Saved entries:
__________

@[simp] theorem wr_off_peer (f : Fld) (v i j : Nat) : (s.wr o f v i j).off (otherOffice o) = s.off (otherOffice o) :=
  wr_off_other f v i j (otherOffice_ne o)

/-- A field reads as it was written, cut to its width. -/
theorem rd_wr_same (f : Fld) (v i j : Nat) : (s.wr o f v i j).rd o f i j = v % 2 ^ f.w := by
  by_cases h : f.svc = true <;> simp [State.wr, State.rd, h, regGet_regSet_same]

/-- A write leaves every field with another key. -/
theorem rd_wr_other (f g : Fld) (v i j i' j' : Nat) (h : g.key i' j' ≠ f.key i j) :
    (s.wr o f v i j).rd p g i' j' = s.rd p g i' j' := by
  by_cases hf : f.svc = true <;> by_cases hg : g.svc = true <;> simp [State.wr, State.rd, hf, hg]
  · exact regGet_regSet_other _ _ _ _ _ _ _ _ h
  · by_cases hp : p = o
    · subst hp; simp [regGet_regSet_other _ _ _ _ _ _ _ _ h]
    · simp [modOff_off_other _ hp]


@[simp] theorem swr_pending (f : Fld) (v i j : Nat) : (s.swr f v i j).pending = s.pending := by rfl
@[simp] theorem swr_now (f : Fld) (v i j : Nat) : (s.swr f v i j).now = s.now := by rfl
@[simp] theorem swr_free (f : Fld) (v i j : Nat) : (s.swr f v i j).free = s.free := by rfl
@[simp] theorem swr_tiles (f : Fld) (v i j : Nat) : (s.swr f v i j).tiles = s.tiles := by rfl
@[simp] theorem swr_offices (f : Fld) (v i j : Nat) : (s.swr f v i j).offices = s.offices := by rfl
@[simp] theorem swr_out (f : Fld) (v i j : Nat) : (s.swr f v i j).out = s.out := by rfl
@[simp] theorem swr_tile (f : Fld) (v i j : Nat) : (s.swr f v i j).tile t = s.tile t := rfl
@[simp] theorem swr_off (f : Fld) (v i j : Nat) : (s.swr f v i j).off o = s.off o := rfl

/-! ### Notices -/

@[simp] theorem logNotice_pending (n : Notice) : (s.logNotice o n).pending = s.pending := by simp [State.logNotice]
@[simp] theorem logNotice_now (n : Notice) : (s.logNotice o n).now = s.now := by simp [State.logNotice]
@[simp] theorem logNotice_free (n : Notice) : (s.logNotice o n).free = s.free := by simp [State.logNotice]
@[simp] theorem logNotice_svc (n : Notice) : (s.logNotice o n).svc = s.svc := by simp [State.logNotice, wr_svc, F.ERR_LOG_HEAD_NSEQ, mkF]
@[simp] theorem logNotice_tiles (n : Notice) : (s.logNotice o n).tiles = s.tiles := by simp [State.logNotice]
@[simp] theorem logNotice_out (n : Notice) : (s.logNotice o n).out = s.out := by simp [State.logNotice]
@[simp] theorem logNotice_tile (n : Notice) : (s.logNotice o n).tile t = s.tile t := by simp only [State.tile, logNotice_tiles]
theorem logNotice_off_other (n : Notice) (h : p ≠ o) : (s.logNotice o n).off p = s.off p := by simp [State.logNotice, wr_off_other _ _ _ _ h, modOff_off_other _ h]
@[simp] theorem logNotice_off_peer (n : Notice) : (s.logNotice o n).off (otherOffice o) = s.off (otherOffice o) := logNotice_off_other _ (otherOffice_ne o)

@[simp] theorem holdNotice_pending (n : Notice) : (s.holdNotice o n).pending = s.pending := by unfold State.holdNotice; split <;> simp
@[simp] theorem holdNotice_now (n : Notice) : (s.holdNotice o n).now = s.now := by unfold State.holdNotice; split <;> simp
@[simp] theorem holdNotice_free (n : Notice) : (s.holdNotice o n).free = s.free := by unfold State.holdNotice; split <;> simp
@[simp] theorem holdNotice_svc (n : Notice) : (s.holdNotice o n).svc = s.svc := by unfold State.holdNotice; split <;> simp [wr_svc, F.PH_NOTICE_STAT_HELD, F.PH_CNT_NOTICELOST_COUNT, mkF]
@[simp] theorem holdNotice_tiles (n : Notice) : (s.holdNotice o n).tiles = s.tiles := by unfold State.holdNotice; split <;> simp
@[simp] theorem holdNotice_out (n : Notice) : (s.holdNotice o n).out = s.out := by unfold State.holdNotice; split <;> simp
@[simp] theorem holdNotice_tile (n : Notice) : (s.holdNotice o n).tile t = s.tile t := by simp only [State.tile, holdNotice_tiles]
theorem holdNotice_off_other (n : Notice) (h : p ≠ o) : (s.holdNotice o n).off p = s.off p := by unfold State.holdNotice; split <;> simp [wr_off_other _ _ _ _ h, modOff_off_other _ h]
@[simp] theorem holdNotice_off_peer (n : Notice) : (s.holdNotice o n).off (otherOffice o) = s.off (otherOffice o) := holdNotice_off_other _ (otherOffice_ne o)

__________

After locating the line with "wr_off_other f v i j (otherOffice_ne o)" above, return that line and every later line through the one with "s.tile t := rfl", word for word and with nothing else.

Reply to the exercise ▸
  wr_off_other f v i j (otherOffice_ne o)

/-- A field reads as it was written, cut to its width. -/
theorem rd_wr_same (f : Fld) (v i j : Nat) : (s.wr o f v i j).rd o f i j = v % 2 ^ f.w := by
  by_cases h : f.svc = true <;> simp [State.wr, State.rd, h, regGet_regSet_same]

/-- A write leaves every field with another key. -/
theorem rd_wr_other (f g : Fld) (v i j i' j' : Nat) (h : g.key i' j' ≠ f.key i j) :
    (s.wr o f v i j).rd p g i' j' = s.rd p g i' j' := by
  by_cases hf : f.svc = true <;> by_cases hg : g.svc = true <;> simp [State.wr, State.rd, hf, hg]
  · exact regGet_regSet_other _ _ _ _ _ _ _ _ h
  · by_cases hp : p = o
    · subst hp; simp [regGet_regSet_other _ _ _ _ _ _ _ _ h]
    · simp [modOff_off_other _ hp]


@[simp] theorem swr_pending (f : Fld) (v i j : Nat) : (s.swr f v i j).pending = s.pending := by rfl
@[simp] theorem swr_now (f : Fld) (v i j : Nat) : (s.swr f v i j).now = s.now := by rfl
@[simp] theorem swr_free (f : Fld) (v i j : Nat) : (s.swr f v i j).free = s.free := by rfl
@[simp] theorem swr_tiles (f : Fld) (v i j : Nat) : (s.swr f v i j).tiles = s.tiles := by rfl
@[simp] theorem swr_offices (f : Fld) (v i j : Nat) : (s.swr f v i j).offices = s.offices := by rfl
@[simp] theorem swr_out (f : Fld) (v i j : Nat) : (s.swr f v i j).out = s.out := by rfl
@[simp] theorem swr_tile (f : Fld) (v i j : Nat) : (s.swr f v i j).tile t = s.tile t := rfl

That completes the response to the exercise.